====== Source data
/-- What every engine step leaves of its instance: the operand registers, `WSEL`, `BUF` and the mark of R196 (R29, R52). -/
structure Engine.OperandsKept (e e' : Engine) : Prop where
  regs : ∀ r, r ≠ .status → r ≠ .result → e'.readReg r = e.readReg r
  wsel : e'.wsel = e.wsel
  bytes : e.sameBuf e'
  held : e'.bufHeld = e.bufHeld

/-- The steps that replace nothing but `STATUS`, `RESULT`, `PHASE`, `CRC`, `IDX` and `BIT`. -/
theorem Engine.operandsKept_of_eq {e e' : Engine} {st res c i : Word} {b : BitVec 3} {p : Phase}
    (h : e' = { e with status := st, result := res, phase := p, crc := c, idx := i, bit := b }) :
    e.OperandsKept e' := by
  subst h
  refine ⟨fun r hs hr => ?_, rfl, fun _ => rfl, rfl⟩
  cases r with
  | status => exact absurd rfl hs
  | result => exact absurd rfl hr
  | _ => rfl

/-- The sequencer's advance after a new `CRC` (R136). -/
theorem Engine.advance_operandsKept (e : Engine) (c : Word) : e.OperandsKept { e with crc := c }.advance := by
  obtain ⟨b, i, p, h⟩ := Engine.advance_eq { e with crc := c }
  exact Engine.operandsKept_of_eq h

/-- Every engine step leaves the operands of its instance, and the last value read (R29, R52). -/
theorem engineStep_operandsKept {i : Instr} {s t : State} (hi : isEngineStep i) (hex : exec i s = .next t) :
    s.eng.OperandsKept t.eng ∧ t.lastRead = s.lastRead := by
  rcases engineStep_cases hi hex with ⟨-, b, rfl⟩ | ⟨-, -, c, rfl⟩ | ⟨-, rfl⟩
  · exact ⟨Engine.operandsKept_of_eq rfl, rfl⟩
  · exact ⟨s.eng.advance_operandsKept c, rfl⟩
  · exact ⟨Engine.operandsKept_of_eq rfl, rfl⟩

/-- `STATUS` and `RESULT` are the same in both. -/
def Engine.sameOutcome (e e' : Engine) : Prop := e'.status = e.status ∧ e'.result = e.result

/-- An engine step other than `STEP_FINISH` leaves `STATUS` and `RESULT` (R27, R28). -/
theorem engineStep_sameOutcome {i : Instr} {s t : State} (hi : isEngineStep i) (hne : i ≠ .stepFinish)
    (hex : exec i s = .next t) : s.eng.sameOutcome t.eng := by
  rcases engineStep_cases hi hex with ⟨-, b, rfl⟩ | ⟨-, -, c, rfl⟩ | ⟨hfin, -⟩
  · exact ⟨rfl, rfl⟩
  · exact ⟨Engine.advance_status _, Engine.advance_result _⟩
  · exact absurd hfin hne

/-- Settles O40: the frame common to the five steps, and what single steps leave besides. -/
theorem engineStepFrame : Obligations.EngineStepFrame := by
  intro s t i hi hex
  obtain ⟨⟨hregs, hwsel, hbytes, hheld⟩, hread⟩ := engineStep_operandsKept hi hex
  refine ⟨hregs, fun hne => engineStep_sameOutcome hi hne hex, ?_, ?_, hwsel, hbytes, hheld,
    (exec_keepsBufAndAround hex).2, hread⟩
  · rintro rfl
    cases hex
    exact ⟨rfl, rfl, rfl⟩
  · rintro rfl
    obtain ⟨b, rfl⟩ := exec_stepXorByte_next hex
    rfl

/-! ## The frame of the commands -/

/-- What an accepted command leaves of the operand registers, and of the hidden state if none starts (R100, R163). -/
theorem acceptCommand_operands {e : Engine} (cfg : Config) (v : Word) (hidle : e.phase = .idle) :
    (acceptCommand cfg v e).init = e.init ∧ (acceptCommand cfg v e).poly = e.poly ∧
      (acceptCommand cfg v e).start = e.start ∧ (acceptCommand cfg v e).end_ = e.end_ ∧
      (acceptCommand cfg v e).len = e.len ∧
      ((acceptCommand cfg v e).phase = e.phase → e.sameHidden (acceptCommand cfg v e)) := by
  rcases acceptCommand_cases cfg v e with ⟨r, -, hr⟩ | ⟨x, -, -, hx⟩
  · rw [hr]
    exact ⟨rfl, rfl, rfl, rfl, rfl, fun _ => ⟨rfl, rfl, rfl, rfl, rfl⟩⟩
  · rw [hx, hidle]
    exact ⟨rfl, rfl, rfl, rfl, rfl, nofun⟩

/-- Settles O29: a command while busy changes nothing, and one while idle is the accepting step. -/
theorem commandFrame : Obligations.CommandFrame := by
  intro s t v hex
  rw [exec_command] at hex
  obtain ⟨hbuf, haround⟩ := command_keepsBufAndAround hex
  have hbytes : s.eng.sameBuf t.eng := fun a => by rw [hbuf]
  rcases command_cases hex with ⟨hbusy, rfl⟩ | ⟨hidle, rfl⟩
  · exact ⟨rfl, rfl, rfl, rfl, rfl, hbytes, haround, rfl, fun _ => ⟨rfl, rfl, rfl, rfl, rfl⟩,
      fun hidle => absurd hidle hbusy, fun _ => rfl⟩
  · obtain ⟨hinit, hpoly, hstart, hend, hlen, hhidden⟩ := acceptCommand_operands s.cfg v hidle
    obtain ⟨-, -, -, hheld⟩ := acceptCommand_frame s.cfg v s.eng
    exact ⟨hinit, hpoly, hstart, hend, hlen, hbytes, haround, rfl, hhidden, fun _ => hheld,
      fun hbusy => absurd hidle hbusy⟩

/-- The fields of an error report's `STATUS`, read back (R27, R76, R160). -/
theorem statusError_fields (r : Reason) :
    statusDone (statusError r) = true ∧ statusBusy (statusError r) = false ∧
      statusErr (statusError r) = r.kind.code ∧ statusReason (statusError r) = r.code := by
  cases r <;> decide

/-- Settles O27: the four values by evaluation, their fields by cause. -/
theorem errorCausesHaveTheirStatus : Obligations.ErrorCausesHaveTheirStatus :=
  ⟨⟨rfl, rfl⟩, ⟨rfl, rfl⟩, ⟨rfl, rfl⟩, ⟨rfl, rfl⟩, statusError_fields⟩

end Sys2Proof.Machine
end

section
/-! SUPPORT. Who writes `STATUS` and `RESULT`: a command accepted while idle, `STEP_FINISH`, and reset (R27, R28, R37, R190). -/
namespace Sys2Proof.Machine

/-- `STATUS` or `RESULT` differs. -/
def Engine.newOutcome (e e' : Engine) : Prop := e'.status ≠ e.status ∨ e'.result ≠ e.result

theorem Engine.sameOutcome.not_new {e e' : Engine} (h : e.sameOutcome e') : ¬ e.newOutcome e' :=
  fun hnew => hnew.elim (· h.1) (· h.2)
============
Please show each line in the records above that contains "Word".

▶ **Answer to this exercise**
theorem Engine.operandsKept_of_eq {e e' : Engine} {st res c i : Word} {b : BitVec 3} {p : Phase}
theorem Engine.advance_operandsKept (e : Engine) (c : Word) : e.OperandsKept { e with crc := c }.advance := by
theorem acceptCommand_operands {e : Engine} (cfg : Config) (v : Word) (hidle : e.phase = .idle) :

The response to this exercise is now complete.